Task description =
Repeat verbatim only the lines from the opening of the material below through the one that contains "(res : Bool)".

Records shown =

● ● ●

/-- cld, cld.st, cscat and cvec.app move elements between columns, memory and vectors. A ready cld, or the cres of one, whose reads pass puts
what it reads into its column, through the near queue, until all is read, the column is full or the queue is, or an access fails, where it
stops with the cursor there. cld.st puts its elements into the write lane one by one in order, and cscat each at the position its second
column gives, as plain writes for swap and as reductions otherwise; both write how far they came; cscat stops with ALIGN 8 at an element
its second column gives no position for. cvec.app appends the active elements of a group of registers. Each makes the checks of R196
first. It rests on the choices of the model in log entries 23, 33, 49, 55, 56 and 111. -/
def Obligations.ColumnTransfers : Prop :=
  ∀ (h : Hd) (k : AmoK) (res : Bool) (d a b e y pp : Fin 64) (s : State),
    let col := s.sh.col d.val
    let base := (s.sh.srcA a).toNat
    let at' : Nat → Nat → Nat := fun n p => (base + p * n) % 2 ^ 64
    let z : Instr → State := fun i => { s.atIssue i with sh := (s.atIssue i).sh.setCur (s.sh.curHi % 2 ^ 63) s.sh.curLo }
    (let n := (s.sh.srcB b).toNat
     let c := cctl 2 0 res y pp [d.val]
     let i : Instr := if res then .cres h 2 0 d a b e y pp else .cld h d a b y pp
     let i0 := (cbegin s.sh c 0).1
     ColChecks i s c [] true (
       (n ≠ 0 → base % col.size ≠ 0 → Faults i s (flt 0x04 3 true)) ∧
       (n = 0 → EmptyCol i s [] c 0) ∧
       (base % col.size = 0 → n ≠ 0 → (cbegin s.sh c 0).2.1 = 0 → ∀ L : Nat → Loc,
         let got : Nat → List Nat := fun p => [s.mem.readLe (L p).key col.size]
         let finds : Nat → Chk → Prop := fun p r => ∀ q, let u : State := { z i with co := { (z i).co with qNS := q } }
           check u u.who (at' col.size p) col.size .read false true = (u, r)
         let passes : Nat → Prop := fun m => ∀ p, i0 ≤ p → p < m → finds p (.ok (L p)) ∧
           s.co.coversSpan (L p).key ((L p).key + col.size) = false ∧
           ((L p).key + col.size ≤ colKey s col 0 / 64 * 64 ∨ (colKey s col col.cap + 63) / 64 * 64 ≤ (L p).key)
         let places : Nat → List Nat := fun m => (List.range m).filter (fun p => i0 ≤ p)
         (passes n → Emits i s [] c 0 ((places n).map (fun p => (got p, p, 0))) 0) ∧
         (∀ m x f lv, i0 ≤ m → m < n → passes m → finds m (.bad x f lv) → FailsAt i s c ((places m).map got) 0
           { flt x f true with va := at' col.size m, index := m, level := lv } (m, 0))))) ∧
    (let chain : Instr → CCtl → Nat → List Col → (State → Nat → Nat) → (Nat → State → Loc → Option Core) → (State → Prop) → Prop :=
         fun i c len ins ea put Q => (cbegin s.sh c 0).1 ≤ len → ∀ σ : Nat → State, σ (cbegin s.sh c 0).1 = z i →
         (∀ p, (cbegin s.sh c 0).1 ≤ p → p < len → (σ p).poison = [] ∧
           (∀ q ∈ ins, (σ p).co.coversSpan (colKey (σ p) q p) (colKey (σ p) q p + q.size) = false) ∧
           ∃ u l co, check (σ p) (σ p).who (ea (σ p) p) col.size .write false true = (u, .ok l) ∧
             (k ≠ .swap → i = .cscat h k d a b y → poisonHit u l.key col.size = false) ∧
             put ((σ p).colElem col p) u l = some co ∧ σ (p + 1) = { u with co := co }) →
         Q (σ len)
     let ends : Instr → Nat → State → Prop := fun i len v => Does i s [.x, .lane, .ccur, .xlats, .mem, .marks] (fun t =>
       t.sh.x = (s.sh.xset y (BitVec.ofNat 64 len)).x ∧ t.sh.ccur = (s.sh.setCur (s.sh.curHi % 2 ^ 63) s.sh.curLo).ccur ∧ t.mem = v.mem ∧
       ∀ q, t.co.queue q = v.co.queue q)
     let ps := s.sh.col b.val
     let st : Instr := .cldSt h d a y
     let sc : Instr := .cscat h k d a b y
     let c1 := cctl 2 1 false y 63 []
     let c2 := cctl 6 k.code false y 63 []
     ColChecks st s c1 [(d.val, false)] true (
       (col.len ≠ 0 → base % col.size ≠ 0 → Faults st s (flt 0x04 3 true)) ∧
       (col.len = 0 → Does st s [.x] (fun t => t.sh.x = (s.sh.xset y 0).x)) ∧
       (col.len ≠ 0 → base % col.size = 0 →
         chain st c1 col.len [col] (fun _ => at' col.size) (fun v u l => u.co.plain l.key (leBytes col.size v) false (byX u)) (ends st col.len))) ∧
     ColChecks sc s c2 [(d.val, false), (b.val, false)] (ps.et == .n32 && scatType k col.et) (
       (col.len = 0 → Does sc s [.x] (fun t => t.sh.x = (s.sh.xset y 0).x)) ∧
       (let put : Nat → State → Loc → Option Core := fun v u l =>
          if k = .swap then u.co.plain l.key (leBytes col.size v) false (byX u) else u.co.red l.key col.size k (BitVec.ofNat 64 v) (byX u)
        let goes : Nat → (State → Prop) → Prop := fun len Q => chain sc c2 len [col, ps] (fun u p => at' col.size (u.colElem ps p)) put Q
        (col.len ≠ 0 → col.len ≤ ps.len → goes col.len (ends sc col.len)) ∧
        (ps.len < col.len → goes ps.len (fun v => ∃ u, exec sc s = faultX { flt 0x04 8 true with index := ps.len } u ∧ u.sh.xq = s.sh.xq ∧
          Only [.lane, .ccur, .xlats, .mem, .marks] s u ∧ u.sh.ccur = (s.sh.setCur (curWord false 6 k.code ps.len 0) s.sh.curLo).ccur ∧
          u.mem = v.mem ∧ ∀ q, u.co.queue q = v.co.queue q))))) ∧
    (let t := s.sh
     let c := cctl 14 1 res y pp [d.val]
     let i : Instr := if res then .cres h 14 1 d a b e y pp else .cvecApp h d a y pp
     let i0 := (cbegin s.sh c col.len).1
     let acts := (t.actives h).filter (fun j => i0 ≤ j)
     aligned a t.grp = true → t.vpoison = [] → ColChecks i s c [] (t.et.bits == col.et.bits) (
       (t.actives h = [] → EmptyCol i s [.vstart] c col.len) ∧
       (t.actives h ≠ [] → (cbegin s.sh c col.len).2.1 = 0 → Emits i s [.vstart] c col.len
         ((List.range acts.length).map (fun q => ([t.elem a.val (acts.getD q 0) t.et], acts.getD q 0, 0))) 0)))

/-- csel, cselp, cgath, cgrp, cuniq, cagg and their cres. Each of these, and the cres that continues it, makes the checks of R196, and puts
its values into its output column, through the near queue, from where its cursor has it begin: csel the positions whose element meets a
condition, cselp those of a position column whose element does, cgath the elements at the positions of a column, cgrp and cuniq.p the
first position of every run of equal keys, cuniq its key, cagg an aggregate of every group. At a position beyond its column, a key that
decreases or a group that R215 refuses each stops, ALIGN 8 or UNSORTED, with what it has put out before. A cres whose fields name no stop
cursor faults with COLCAP 5. It rests on the choices of the model in log entries 23, 49, 55, 56, 57 and 111. -/
def Obligations.ColumnSelections : Prop :=
  ∀ (h : Hd) (k : VCond) (g : AggK) (cc pos sat res : Bool) (o f : BitVec 4) (d a b e y pp : Fin 64) (s : State),
    let ca := s.sh.col a.val
    let cb := s.sh.col b.val
    let cd := s.sh.col d.val
    let A := s.colElem ca
    let B := s.colElem cb
    let code : Nat → BitVec 4 := BitVec.ofNat 4
    let cres : BitVec 4 → Nat → Instr := fun op fn => .cres h op (code fn) d a b e y pp
    let given : Instr → CCtl → Nat → (Nat → List (List Nat × Nat × Nat)) → (Nat → Nat) → Prop := fun i c drive vals fl =>
      let i0 := (cbegin s.sh c 0).1
      (drive = 0 → EmptyCol i s [] c 0) ∧ (drive ≠ 0 → (cbegin s.sh c 0).2.1 = 0 → Emits i s [] c 0 (vals i0) (fl i0))
    let places : Nat → (Nat → Bool) → (Nat → Nat) → Nat → List (List Nat × Nat × Nat) := fun m ok v i0 =>
      ((List.range m).filter (fun p => i0 ≤ p ∧ ok p = true)).map (fun p => ([v p], p, 0))
    let flagsFrom : Nat → (Nat → Nat) → Nat → Nat := fun m fl i0 => ((List.range m).filter (fun p => i0 ≤ p)).foldr (fun p g => g ||| fl p) 0
    let inA : Nat → Prop := fun m => ∀ p, p < m → B p < ca.len
    let stops : Instr → CCtl → (Nat → List (List Nat × Nat × Nat)) → (Nat → Nat) → Flt → Nat → Prop := fun i c vals fl f m =>
      let i0 := (cbegin s.sh c 0).1
      (cbegin s.sh c 0).2.1 = 0 → i0 ≤ m → FailsAt i s c ((vals i0).map Prod.fst) (fl i0) { f with index := m } (m, 0)
    (let m := if cc then min ca.len cb.len else ca.len
     let r : Nat → Bool × Nat := fun p => cond k ca.et (A p) (if cc then B p else (s.sh.srcB b).toNat % 2 ^ ca.et.bits)
     let c := cctl 3 (cselFn k cc) res y pp [d.val]
     let ins := if cc then [(a.val, true), (b.val, true)] else [(a.val, true)]
     let i := if res then cres 3 (cselFn k cc) else .csel h k cc d a b y pp
     ColChecks i s c ins (cd.et == .n32 && (!cc || ca.et == cb.et))
       (given i c ca.len (places m (fun p => (r p).1) id) (flagsFrom m (fun p => (r p).2)))) ∧
    (let r : Nat → Bool × Nat := fun p => cond k ca.et (A (B p)) ((s.sh.srcC e).toNat % 2 ^ ca.et.bits)
     let c := cctl 4 k.code res y pp [d.val]
     let i := if res then cres 4 k.code else .cselp h k d a b e y pp
     ColChecks i s c [(a.val, false), (b.val, true)] (cd.et == .n32 && cb.et == .n32)
       ((inA cb.len → given i c cb.len (places cb.len (fun p => (r p).1) B) (flagsFrom cb.len (fun p => (r p).2))) ∧
        ∀ m, m < cb.len → inA m → ca.len ≤ B m → stops i c (places m (fun p => (r p).1) B) (flagsFrom m (fun p => (r p).2)) (flt 0x04 8 true) m)) ∧
    (let c := cctl 5 0 res y pp [d.val]
     let i := if res then cres 5 0 else .cgath h d a b y pp
     ColChecks i s c [(a.val, false), (b.val, true)] (cd.et == ca.et && cb.et == .n32)
       ((inA cb.len → given i c cb.len (places cb.len (fun _ => true) (fun p => A (B p))) (fun _ => 0)) ∧
        ∀ m, m < cb.len → inA m → ca.len ≤ B m → stops i c (places m (fun _ => true) (fun p => A (B p))) (fun _ => 0) (flt 0x04 8 true) m)) ∧
    (let sorted : Nat → Prop := fun m => ∀ p, p + 1 < m → ca.key (A p) ≤ ca.key (A (p + 1))
     let falls : Nat → Prop := fun m => 0 < m ∧ m < ca.len ∧ sorted m ∧ ca.key (A m) < ca.key (A (m - 1))
     let first : Nat → Bool := fun p => p == 0 || A p != A (p - 1)
     let grp := cctl 9 0 res y pp [d.val]
     let uni := cctl 11 pos.toNat res y pp [d.val]
     let i := if res then cres 9 0 else .cgrp h d a y pp
     let j := if res then cres 11 pos.toNat else .cuniq h pos d a y pp
     ColChecks i s grp [(a.val, true)] (ca.et.isInt && cd.et == .n32) ((sorted ca.len → given i grp ca.len (places ca.len first id) (fun _ => 0)) ∧
       ∀ m, falls m → stops i grp (places m first id) (fun _ => 0) (flt 0x06 2 true) m) ∧
     ColChecks j s uni [(a.val, true)] (ca.et.isInt && cd.et == (if pos then .n32 else ca.et))
       ((sorted ca.len → given j uni ca.len (places ca.len first (if pos then id else A)) (fun _ => 0)) ∧
        ∀ m, falls m → stops j uni (places m first (if pos then id else A)) (fun _ => 0) (flt 0x06 2 true) m)) ∧
    (let rising := (∀ p, p < cb.len → B p < ca.len) ∧ ∀ p, p + 1 < cb.len → B p < B (p + 1)
     let wrong : Nat → Prop := fun p => ca.len ≤ B p ∨ 0 < p ∧ B p ≤ B (p - 1) ∨ p + 1 < cb.len ∧ (B (p + 1) ≤ B p ∨ ca.len ≤ B (p + 1))
     let upTo : Nat → Nat := fun p => if p + 1 < cb.len then B (p + 1) else ca.len
     let v : Nat → Nat × Nat := fun p => aggVal g sat cd.et ca.et (upTo p - B p)
       (if g = .cnt then [] else (List.range (upTo p - B p)).map (fun q => A (B p + q)))
     let c := cctl 10 (g.code + 8 * sat.toNat) res y pp [d.val]
     let i := if res then cres 10 (g.code + 8 * sat.toNat) else .cagg h g sat d a b y pp
     ColChecks i s c (if g = .cnt then [(b.val, false)] else [(a.val, false), (b.val, false)]) (cb.et == .n32 && aggType g sat cd.et ca.et)
       ((rising → given i c cb.len (places cb.len (fun _ => true) (fun p => (v p).1)) (flagsFrom cb.len (fun p => (v p).2))) ∧
        ∀ m, m < cb.len → wrong m → (∀ p, p < m → ¬ wrong p) →
          stops i c (places m (fun _ => true) (fun p => (v p).1)) (flagsFrom m (fun p => (v p).2)) (flt 0x06 3 true) m)) ∧
    (let i : Instr := .cres h o f d a b e y pp
     XReady i s → curIs s.sh.curLo o.toNat f.toNat = false → Faults i s (flt 0x07 5 true))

● ● ●

Answer =
/-- cld, cld.st, cscat and cvec.app move elements between columns, memory and vectors. A ready cld, or the cres of one, whose reads pass puts
what it reads into its column, through the near queue, until all is read, the column is full or the queue is, or an access fails, where it
stops with the cursor there. cld.st puts its elements into the write lane one by one in order, and cscat each at the position its second
column gives, as plain writes for swap and as reductions otherwise; both write how far they came; cscat stops with ALIGN 8 at an element
its second column gives no position for. cvec.app appends the active elements of a group of registers. Each makes the checks of R196
first. It rests on the choices of the model in log entries 23, 33, 49, 55, 56 and 111. -/
def Obligations.ColumnTransfers : Prop :=
  ∀ (h : Hd) (k : AmoK) (res : Bool) (d a b e y pp : Fin 64) (s : State),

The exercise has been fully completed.